[Your instructions]:
Of all the entries below, only the lines from the one with "(s.serving = false" up to and including the one with "inFlight := none, sendPtr" are to be duplicated exactly.

[Provided records]:

/-- A tenure of this station's ends (R157, R158, R162, R165): a sender that read its slots passes to QUIET; one that stopped
has received the rest, found an error in it, driven what R162 has it drive unless it had done so before, and waits in
DISCARDING (log 12, log 17); the sit-out flag is set either way. A BEACON or a REPLY that is TAKEN, or NOT-TAKEN and sent to
all, leaves the list; any other has its retry count raised, stays while that is below the limit, and else is given up. For
a beacon the debt is cleared or raised accordingly (R187). -/
def Obligations.TenureEndsWithItsOutcome : Prop :=
  ∀ (s : State) (e : SendEntry) (t : Tenure) (how : TenureEnd) (straps : Straps), s.rstn = false →
    s.lif.engine = .bidding ∨ s.lif.engine = .sending ∨
      ((s.lif.engine = .receiving ∨ s.lif.engine = .discarding) ∧ t.stopped = true ∧ ∀ spoil take, how ≠ .slots spoil take) →
    s.lif.tenure = some t → s.lif.entry t.seq = some e → s.ord.restartReply ≠ some e.seq →
    let outcome := TenureEnd.outcome how
    let limit := if s.ptu.state = .haltedSetup then 4 else s.setting Settings.retryLimit
    let done := outcome = .taken ∨ (outcome = .notTaken ∧ e.dest = toAll)
    ∃ u, exec (.senderTenureEnd how straps) s = .next (settle u) ∧
      (match how with
        | .slots _ _ => u.lif.engine = .quiet ∧ u.lif.drove = .nothing
        | .stopped error tailRemains => u.lif.engine = .discarding ∧ u.lif.drove =
          if s.lif.engine = .discarding then s.lif.drove
          else if s.ptu.state = .silent ∨ error = .tailDominant then .nothing
          else if tailRemains ∧ error ≠ .badCheck then .tailBit else .spoilSlot) ∧
      u.lif.sitOut = true ∧ u.lif.ltx = false ∧ u.lif.tenure = none ∧ u.lif.quiet = 0 ∧
      u.now = s.now ∧ u.rstn = s.rstn ∧ u.pins = s.pins ∧ u.sld = s.sld ∧ u.sdram = s.sdram ∧ u.pending = s.pending ∧
      ((e.owner = .ptu ∧ t.frame.kind = FrameKind.beacon.code) ∨ (e.owner = .ord ∧ t.frame.kind = FrameKind.reply.code) →
        (done → u.lif.sendList = s.lif.sendList.filter (fun x => x.seq ≠ e.seq)) ∧
        (¬ done → e.retry + 1 < limit → u.lif.sendList = s.lif.sendList.map (fun x =>
          if x.seq = e.seq then { x with retry := x.retry + 1, inTenure := false } else x)) ∧
        (¬ done → limit ≤ e.retry + 1 → u.lif.sendList = s.lif.sendList.filter (fun x => x.seq ≠ e.seq)) ∧
        u.adm = s.adm ∧ u.psq = s.psq ∧ u.cfw = s.cfw ∧ u.xch = s.xch ∧ u.lpm = s.lpm ∧ u.ord = s.ord) ∧
      (e.owner = .ptu →
        (done → u.ptu = { s.ptu with standing := none, debt := 0 }) ∧
        (¬ done → e.retry + 1 < limit → u.ptu = { s.ptu with standing := some (.listed e.seq) }) ∧
        (¬ done → limit ≤ e.retry + 1 → u.ptu = { s.ptu with standing := none, debt := min 2 (s.ptu.debt + 1) }))

/-- What each other owner does with its frame's outcome: an own retract that completes is settled, and with the retract
count at 0 in AWAITING-SLOT a claim not yet asked is asked (R5, R42; the list's four places log 47, deduced; a count of 0
stays 0, log 21, the model's choice), one to be retried is QUEUED again, one given up returns to HELD with every later
QUEUED one, which leaves the send list, and a CLAIM with a WITHDRAW behind it is cancelled there, the withdraw settled (R32,
R33, R42 to R45); a NOTICE that is TAKEN clears its flag unless its kind was raised again, and one NOT-TAKEN or GIVEN-UP
starts the pause of 1 s (R200), and in uplink role each unspoiled one joins the computer's inbound queue where that has a
free place (R201, R208); a CONSOLE-OUT that is TAKEN or GIVEN-UP settles its watcher's account (R75, R76; log 55, the
model's choice, for the wait start that a frame leaves absent where no byte is unsent), and an orphaned one, whichever way
it ends, leaves the list and every watcher as it is (R70); a LINE-WANT that ends or is given up leaves its want SENT with
its timer started (R142); a LINE-GIVE that ends or is given up leaves the give list and its line is unpinned (R150); the
computer's frame that is given up comes back as a delivery-failed unit (R207). -/
def Obligations.OwnersTakeTheOutcome : Prop :=
  ∀ (s : State) (e : SendEntry) (t : Tenure) (how : TenureEnd) (straps : Straps), s.rstn = false →
    s.lif.endsAs how = true → s.lif.tenure = some t → s.lif.entry t.seq = some e →
    s.ord.restartReply ≠ some e.seq → t.frame.kind = e.kind.code → t.frame.dest = e.dest → t.frame.sender.toNat = s.own →
    let limit := if s.ptu.state = .haltedSetup then 4 else s.setting Settings.retryLimit
    let taken := TenureEnd.outcome how = .taken
    let done := taken ∨ (TenureEnd.outcome how = .notTaken ∧ e.dest = toAll)
    let retried := ¬ done ∧ e.retry + 1 < limit
    let givenUp := ¬ done ∧ limit ≤ e.retry + 1
    let back := Standing.listed e.seq
    let due := after s.now (s.setting Settings.wantTimer)
    ∃ u, exec (.senderTenureEnd how straps) s = .next (settle u) ∧
      (e.owner = .adm →
        (retried →
          let own := s.adm.own.map (fun f => if f.standing.isAt e.seq then { f with standing := back } else f)
          let lif : Lif := { s.lif with sendList := s.lif.sendList.map (fun x =>
            if x.seq = e.seq then { x with retry := x.retry + 1, inTenure := false } else x) }
          (cancelPair own = none → u.adm = { s.adm with own := own } ∧ u.psq = s.psq) ∧
          (∀ c w rest, cancelPair own = some (c, w, rest) → s.RetractSettles u rest ∧
            u.adm.roster = s.adm.roster ∧ u.adm.waiting = s.adm.waiting ∧ lif.PairCancelled u.lif c w)) ∧
        (givenUp → ∀ before after' f, s.adm.own = before ++ f :: after' → f.standing.isAt e.seq = true →
          (∀ g ∈ before, g.standing.isAt e.seq = false ∧ ∀ h ∈ f :: after', g.standing ≠ h.standing) →
          let own := before ++ (f :: after').map (fun g => { g with standing := .held })
          (cancelPair own = none → u.adm = { s.adm with own := own } ∧ u.psq = s.psq) ∧
          (∀ c w rest, cancelPair own = some (c, w, rest) → s.RetractSettles u rest ∧
            u.adm.roster = s.adm.roster ∧ u.adm.waiting = s.adm.waiting ∧
            ∀ q x, c.standing = .listed q → s.lif.entry q = some x → x.inTenure = false → u.lif.entry q = none) ∧
          ∀ g ∈ after', ∀ q x, g.standing = .listed q → s.lif.entry q = some x → x.inTenure = false →
            u.lif.entry q = none) ∧
        (done → e.dest = toAll → t.frame.body = [] → s.ptu.state = .member →
          s.legalNumber = true → AdmissionOrdered s → ∀ f, s.adm.own.find? (fun g => g.standing.isAt e.seq) = some f →
          (e.kind = .admitRelease ∧ f.kind = .release) ∨ (e.kind = .admitWithdraw ∧ f.kind = .withdraw) →
          let rosterLess := s.adm.roster.filter (fun g => g.1 ≠ s.own)
          let waitingLess := s.adm.waiting.filter (fun y => y ≠ s.own)
          let room := s.setting Settings.slotCount - rosterLess.length
          s.RetractSettles u (s.adm.own.filter (fun g => !g.standing.isAt e.seq)) ∧
          u.adm.roster = rosterLess ++ (waitingLess.take room).map (fun y => (y, s.now)) ∧
          u.adm.waiting = waitingLess.drop room)) ∧
      (e.owner = .ntu → e.kind = .notice →
        (taken → ∀ k, s.ntu.inTenure = some k → s.ntu.raisedAgain = false → u.ntu = { s.ntu with
          standing := none, inTenure := none, pending := s.ntu.pending.filter (fun p => p.kind ≠ k) }) ∧
        (taken → ∀ k, s.ntu.inTenure = some k → s.ntu.raisedAgain = true → u.ntu = { s.ntu with
          standing := none, inTenure := none, raisedAgain := false, counter := s.ntu.counter + 1
          pending := s.ntu.pending.map (fun p => if p.kind = k then { p with raise := s.ntu.counter } else p) }) ∧
        (retried → u.ntu = { s.ntu with standing := some back, inTenure := none, raisedAgain := false }) ∧
        (¬ taken → ¬ retried → u.ntu = { s.ntu with
          standing := none, inTenure := none, raisedAgain := false, pause := some (after s.now 1000) }) ∧
        (e.dest = toAll → (∀ x ∈ s.lif.sendList, x.owner = .upb → x.seq ≠ e.seq) →
          (s.serving = false → TenureEnd.outcome how ≠ .spoiled → 1 ≤ s.upbFree → u.upb = { s.upb with
            inq := s.upb.inq ++ [{ sender := byte s.own, dest := 63, kind := 7, body := t.frame.body }] }) ∧
          (s.serving = true ∨ TenureEnd.outcome how = .spoiled ∨ s.upbFree = 0 → u.upb = s.upb))) ∧
      (e.owner = .cfw → e.kind = .consoleOut → ∀ o, s.cfw.out = some o → o.isAt e.seq = true → o.orphaned = true →
        u.cfw = { s.cfw with out := none } ∧ ∀ x ∈ u.lif.sendList, x.seq ≠ e.seq) ∧
      (e.owner = .cfw → e.kind = .consoleOut → ∀ o w r, s.cfw.out = some o → o.isAt e.seq = true → o.orphaned = false →
        o.station = w.station → w ∈ s.cfw.watchers → w.inFlight = some r →
        (retried → u.cfw = { s.cfw with out := some { o with standing := .frame back } }) ∧
        (¬ retried → u.cfw.out = none) ∧
        (done → { w with inFlight := none, gap := w.gap - r.gap, nextMark := r.resume } ∈ u.cfw.watchers) ∧
        (givenUp → r.start ≤ r.finish →
          let oldest := s.ccu.oldest
          let ptr := if r.finish < oldest then w.sendPtr else max r.start oldest
          let lost := if oldest ≤ r.start then 0 else min r.finish oldest - r.start
          { w with
            inFlight := none, sendPtr := ptr, gap := min (w.gap + lost) 4294967295, pause := some (after s.now 100)
            waitStart := if ptr < s.ccu.stored then some s.now else none } ∈ u.cfw.watchers)) ∧
      (e.owner = .xchWant → e.kind = .lineWant → u.xch = { s.xch with
        wants := s.xch.wants.map (fun w => match w.state with
          | .queued st =>
            if st.isAt e.seq then
              (if e.retry + 1 < limit ∧ ¬ done then { w with state := .queued back }
               else { w with state := .sent, timer := some due })
            else w
          | _ => w)
        gives := u.xch.gives }) ∧
      (e.owner = .xchGive → e.kind = .lineGive →
        (retried → u.lpm = s.lpm ∧
          u.xch.gives = s.xch.gives.map (fun g => if g.standing.isAt e.seq then { g with standing := back } else g)) ∧
        (¬ retried → u.xch = { s.xch with gives := s.xch.gives.filter (fun g => !g.standing.isAt e.seq) } ∧
          ∀ g, s.xch.gives.filter (fun g => g.standing.isAt e.seq) = [g] → s.lpm.Unpinned u.lpm g.line)) ∧
      (e.owner = .upb →
        (givenUp → u.upb = { s.upb with inq := s.upb.inq ++
          [{ sender := byte s.own, dest := e.dest, kind := e.kind.code ||| 128, body := t.frame.body }] }) ∧
        (¬ givenUp → u.upb = s.upb))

[Output below]:
          (s.serving = false → TenureEnd.outcome how ≠ .spoiled → 1 ≤ s.upbFree → u.upb = { s.upb with
            inq := s.upb.inq ++ [{ sender := byte s.own, dest := 63, kind := 7, body := t.frame.body }] }) ∧
          (s.serving = true ∨ TenureEnd.outcome how = .spoiled ∨ s.upbFree = 0 → u.upb = s.upb))) ∧
      (e.owner = .cfw → e.kind = .consoleOut → ∀ o, s.cfw.out = some o → o.isAt e.seq = true → o.orphaned = true →
        u.cfw = { s.cfw with out := none } ∧ ∀ x ∈ u.lif.sendList, x.seq ≠ e.seq) ∧
      (e.owner = .cfw → e.kind = .consoleOut → ∀ o w r, s.cfw.out = some o → o.isAt e.seq = true → o.orphaned = false →
        o.station = w.station → w ∈ s.cfw.watchers → w.inFlight = some r →
        (retried → u.cfw = { s.cfw with out := some { o with standing := .frame back } }) ∧
        (¬ retried → u.cfw.out = none) ∧
        (done → { w with inFlight := none, gap := w.gap - r.gap, nextMark := r.resume } ∈ u.cfw.watchers) ∧
        (givenUp → r.start ≤ r.finish →
          let oldest := s.ccu.oldest
          let ptr := if r.finish < oldest then w.sendPtr else max r.start oldest
          let lost := if oldest ≤ r.start then 0 else min r.finish oldest - r.start
          { w with
            inFlight := none, sendPtr := ptr, gap := min (w.gap + lost) 4294967295, pause := some (after s.now 100)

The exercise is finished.